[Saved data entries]
-- ==== Sys2Proof/Certificates/Slice0/Obligations.lean ====
section
/-! DEFINITION. The statements for the provers. A statement whose clause rests on a decision of spec/92_eei_decisions.md (D n)
or on a derivation the spec marks as its own says so in its docstring and has basis `derived`. -/

open Sys2Proof Sys2Proof.Machine Sys2Proof.Config

/-! ### Encoding -/

/-- Decode and encode agree, for every operation with every operand at every value (R90, R92, R93, R109). The label encoding is
the spec's decision D2. -/
def Obligations.DecodeOfEncodeIsTheInstruction : Prop :=
  ∀ i : Instr, i.wf = true → decode (encode i) = i

/-- Every 6-bit label and every 16-bit command word fits exactly one row of the opcode table, and the decoder answers that
row's operation (R90, R92, R93; D2). -/
def Obligations.EveryValueFitsExactlyOneRow : Prop :=
  (∀ p : PinSample, (evRows.filter (·.fits p.ev)).map (·.mnemonic) = [mnemonic (decodeEv p)]) ∧
    ∀ w : BitVec 16, (cwRows.filter (·.fits w)).map (·.mnemonic) = [mnemonic (decodeCw w)]

/-- No bit of a command word is dropped: the decoded command word encodes to the same 16 bits (R93, R94, R95). -/
def Obligations.CommandWordKeepsEveryBit : Prop :=
  ∀ w : BitVec 16, encode (decodeCw w) = .cw w

/-- Words written out from the spec's encodings decode to the operations they stand for (R90, R93, R108; the label encoding
is D2, the number layout of a pin sample the model's own, log entry 5). -/
def Obligations.SpecWordsDecodeAsTheSpecSays : Prop :=
  decodeTableWord 8 0b00100000 = some (.reset false false) ∧
    decodeTableWord 8 0b00010000 = some .latchH ∧
    decodeTableWord 8 0b00000000 = some .clock ∧
    decodeTableWord 8 0b00001000 = some (.writeData 0) ∧
    decodeTableWord 8 0b00001101 = some .getStatusFlags ∧
    decodeTableWord 16 0b1000001000001110 = some (.cmdWriteReg 0 2 0x0E) ∧
    decodeTableWord 16 0b0101001000110100 = some (.cmdWriteVram 0x1234)

/-- A step runs the operation its label requests, with the label taken from the input and nothing else changed: whatever its
ignored bits, the operation the label decodes to (a WriteControl where the latch is Empty), and for a WriteControl that finds
a first byte in the latch the command word the two bytes form (R90, R96, R109; the list of waiting labels is the model's own,
log entry 1). -/
def Obligations.StepRunsTheRequestedInstruction : Prop :=
  ∀ (s : State) (p : PinSample) (rest : List PinSample), s.input = p :: rest →
    (∀ i, decodeEv p = i → i.wf = true → (s.latch = .empty ∨ ∀ b, i ≠ .writeControl b) →
      step s = exec i { s with input := rest }) ∧
    (∀ hi lo : Byte, decodeEv p = .writeControl hi → s.latch = .halfFull lo →
      step s = exec (decodeCw (hi ++ lo)) { s with input := rest })

/-- With no label presented the block keeps all its state and outputs nothing (R264: it "stops, keeping all state, when they do
not" arrive; that such a step is a step is the model's choice, log entry 1). -/
def Obligations.StepWithoutALabelKeepsAllState : Prop :=
  ∀ s : State, s.input = [] → step s = .next { s with out := { returned := none, events := [] } }

/-- The state `withFetchWord` gives runs the row's operation next, and leaves the waiting labels as they were (the model's own
placement of a word, log entries 5 and 6). -/
def Obligations.FetchWordRunsItsInstruction : Prop :=
  ∀ (s : State) (nbits w : Nat) (i : Instr), decodeTableWord nbits w = some i →
    ((∀ b, i ≠ .writeControl b) → step (s.withFetchWord nbits w) = exec i s) ∧
    (∀ b, i = .writeControl b → step (s.withFetchWord nbits w) = exec i { s with latch := .empty })

/-- A second control byte is the command word it completes (R96, R109, R123): WriteControl with a half-full latch is the
decoded command word's operation. -/
def Obligations.SecondControlByteRunsTheCommandWord : Prop :=
  ∀ (s : State) (b lo : Byte), s.latch = .halfFull lo → exec (.writeControl b) s = exec (decodeCw (b ++ lo)) s

/-! ### Before and after RESET -/

/-- Before the first RESET every step but RESET is refused (R250; D31). -/
def Obligations.OnlyResetIsAcceptedBeforeReset : Prop :=
  ∀ (s : State) (i : Instr), s.initialised = false → (∀ g p, i ≠ .reset g p) → exec i s = .refused .beforeReset

/-- After a RESET nothing can fail: every operation answers a next state, and so does every step, and the block stays
initialised (R250, R251, R294; D37). -/
def Obligations.EveryStepCompletesAfterReset : Prop :=
  ∀ s : State, s.initialised = true →
    (∀ i, ∃ t, exec i s = .next t ∧ t.initialised = true) ∧ ∃ t, step s = .next t ∧ t.initialised = true

/-- RESET gives every element the value of R50's table from any state, touches no frame-buffer word and emits nothing (R281,
R50; D8, D12, D32 for the elements the document does not name). -/
def Obligations.ResetGivesEveryElementItsValue : Prop :=
  ∀ (s : State) (g p : Bool), ∃ t, exec (.reset g p) s = .next t ∧
    t.gameGear = g ∧ t.pal = p ∧ t.initialised = true ∧
    (∀ i, t.reg i = 0) ∧ (∀ a, t.vramByte a = 0) ∧ (∀ a, t.cram.read a = 0) ∧ (∀ X : Fin 256, t.info[X.val] = {}) ∧
    t.latch = .empty ∧ t.addr = 0 ∧ t.code.toNat = 0 ∧ t.readBuf = 0 ∧
    t.status = { frameIrq := false, spriteOverflow := false, spriteCollision := false } ∧
    t.linePending = false ∧ t.framePending = false ∧
    t.line = 0 ∧ t.cyc = 0 ∧ t.fracAcc = 0 ∧ t.lineLen = s.params.cpl ∧ t.hblank = false ∧
    t.lineCounter = 0 ∧ t.vscrollLatched = 0 ∧ t.hcLatch = 0 ∧ t.intLevel = false ∧
    (∀ i, t.fbWord i = s.fbWord i) ∧ t.out = { returned := none, events := [] } ∧
    t.params = s.params ∧ t.input = s.input

/-! ### The port protocol -/

/-- A first control byte, label 0x09 with the latch Empty, fills the latch and changes nothing else (R90, R122). That the label
is 0x09 is the spec's decision D2 (log entry 18). -/
def Obligations.FirstControlByteOnlyFillsTheLatch : Prop :=
  (∀ b : Byte, decodeEv { ev := 0x09, d := b } = .writeControl b) ∧
  ∀ (s : State) (b : Byte), s.initialised = true → s.latch = .empty →
    exec (.writeControl b) s = .next { s with latch := .halfFull b, out := { returned := none, events := [] } }

/-- What a second control byte leaves in `addr`, `code` and `latch`, as numbers: the address is `((b & 0x3F) << 8) | a`, one more
modulo 0x4000 for code 0, and the code is `b >> 6` (R94, R123, C2). -/
def Obligations.SecondControlByteLoadsAddressAndCode : Prop :=
  ∀ (s : State) (lo b : Byte), s.initialised = true → s.latch = .halfFull lo →
    ∃ t, exec (.writeControl b) s = .next t ∧ t.latch = .empty ∧ t.code.toNat = b.toNat >>> 6 ∧
      t.addr.toNat = ((((b.toNat &&& 0x3F) <<< 8) ||| lo.toNat) + if b.toNat >>> 6 = 0 then 1 else 0) % 0x4000

/-- CMD.READ_VRAM, the command words with code 0, loads address and code, pre-fetches the byte and increments with 14-bit wrap, and
changes nothing else (R92, R123, R124). That READ_VRAM is code 0 is derived in the spec (R92), and the loads are R123's for a CW
row run on its own (log entry 10). -/
def Obligations.ReadVramCommandPrefetches : Prop :=
  (∀ a : VAddr, decodeCw (0b00#2 ++ a) = .cmdReadVram a) ∧
  ∀ (s : State) (a : VAddr), s.initialised = true →
    exec (.cmdReadVram a) s = .next { s with
      code := .readVram, latch := .empty, readBuf := s.vramByte a.toNat, addr := a + 1
      out := { returned := none, events := [] } }

/-- CMD.WRITE_VRAM and CMD.WRITE_CRAM, the command words with code 1 and 3, load address and code and change nothing else
(R92, R123, R127, R131). The values 1 and 3 are R92's, which the spec derives, and the loads are R123's for a CW row run on its
own (log entry 10). -/
def Obligations.WriteMemoryCommandsOnlyLoad : Prop :=
  (∀ a : VAddr, decodeCw (0b01#2 ++ a) = .cmdWriteVram a ∧ decodeCw (0b11#2 ++ a) = .cmdWriteCram a) ∧
  ∀ (s : State) (a : VAddr), s.initialised = true →
    exec (.cmdWriteVram a) s = .next { s with
      code := .writeVram, latch := .empty, addr := a, out := { returned := none, events := [] } } ∧
    exec (.cmdWriteCram a) s = .next { s with
      code := .writeCram, latch := .empty, addr := a, out := { returned := none, events := [] } }

/-- CMD.WRITE_REG writes the register of an index 0..10 and no register for an index 11..15; the word's 14 low bits become
`addr`, and nothing else changes but the events, which have their own statement (R125, R95, R20; D16). -/
def Obligations.WriteRegCommandWritesOneRegister : Prop :=
  ∀ (s : State) (u : BitVec 2) (idx : BitVec 4) (v : Byte), s.initialised = true →
    ∃ t, exec (.cmdWriteReg u idx v) s = .next t ∧
      (∀ j : Fin 11, t.reg j = if j.val = idx.toNat then v else s.reg j) ∧
      t.addr = u ++ idx ++ v ∧ t.code = .writeReg ∧ t.latch = .empty ∧ t.out.returned = none ∧
      t = { s with regs := t.regs, addr := t.addr, code := t.code, latch := t.latch, out := t.out }

/-- The events of CMD.WRITE_REG: one RequestINT when it takes an enable from 0 to 1 while that source's flag is pending, else
none (R126; D36). -/
def Obligations.EnableTransitionAsserts : Prop :=
  ∀ (s t : State) (u : BitVec 2) (idx : BitVec 4) (v : Byte), exec (.cmdWriteReg u idx v) s = .next t →
    t.out.events =
      if (idx = 0 ∧ (s.reg 0).getLsbD 4 = false ∧ v.getLsbD 4 = true ∧ s.linePending = true) ∨
         (idx = 1 ∧ (s.reg 1).getLsbD 5 = false ∧ v.getLsbD 5 = true ∧ s.framePending = true)
      then [.requestInt] else []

**What you should do**
When you reach the line that contains "R94, R95). -/", stop; output it and every line before it from the start of the data, exactly as written.

**Problem solution**
-- ==== Sys2Proof/Certificates/Slice0/Obligations.lean ====
section
/-! DEFINITION. The statements for the provers. A statement whose clause rests on a decision of spec/92_eei_decisions.md (D n)
or on a derivation the spec marks as its own says so in its docstring and has basis `derived`. -/

open Sys2Proof Sys2Proof.Machine Sys2Proof.Config

/-! ### Encoding -/

/-- Decode and encode agree, for every operation with every operand at every value (R90, R92, R93, R109). The label encoding is
the spec's decision D2. -/
def Obligations.DecodeOfEncodeIsTheInstruction : Prop :=
  ∀ i : Instr, i.wf = true → decode (encode i) = i

/-- Every 6-bit label and every 16-bit command word fits exactly one row of the opcode table, and the decoder answers that
row's operation (R90, R92, R93; D2). -/
def Obligations.EveryValueFitsExactlyOneRow : Prop :=
  (∀ p : PinSample, (evRows.filter (·.fits p.ev)).map (·.mnemonic) = [mnemonic (decodeEv p)]) ∧
    ∀ w : BitVec 16, (cwRows.filter (·.fits w)).map (·.mnemonic) = [mnemonic (decodeCw w)]

/-- No bit of a command word is dropped: the decoded command word encodes to the same 16 bits (R93, R94, R95). -/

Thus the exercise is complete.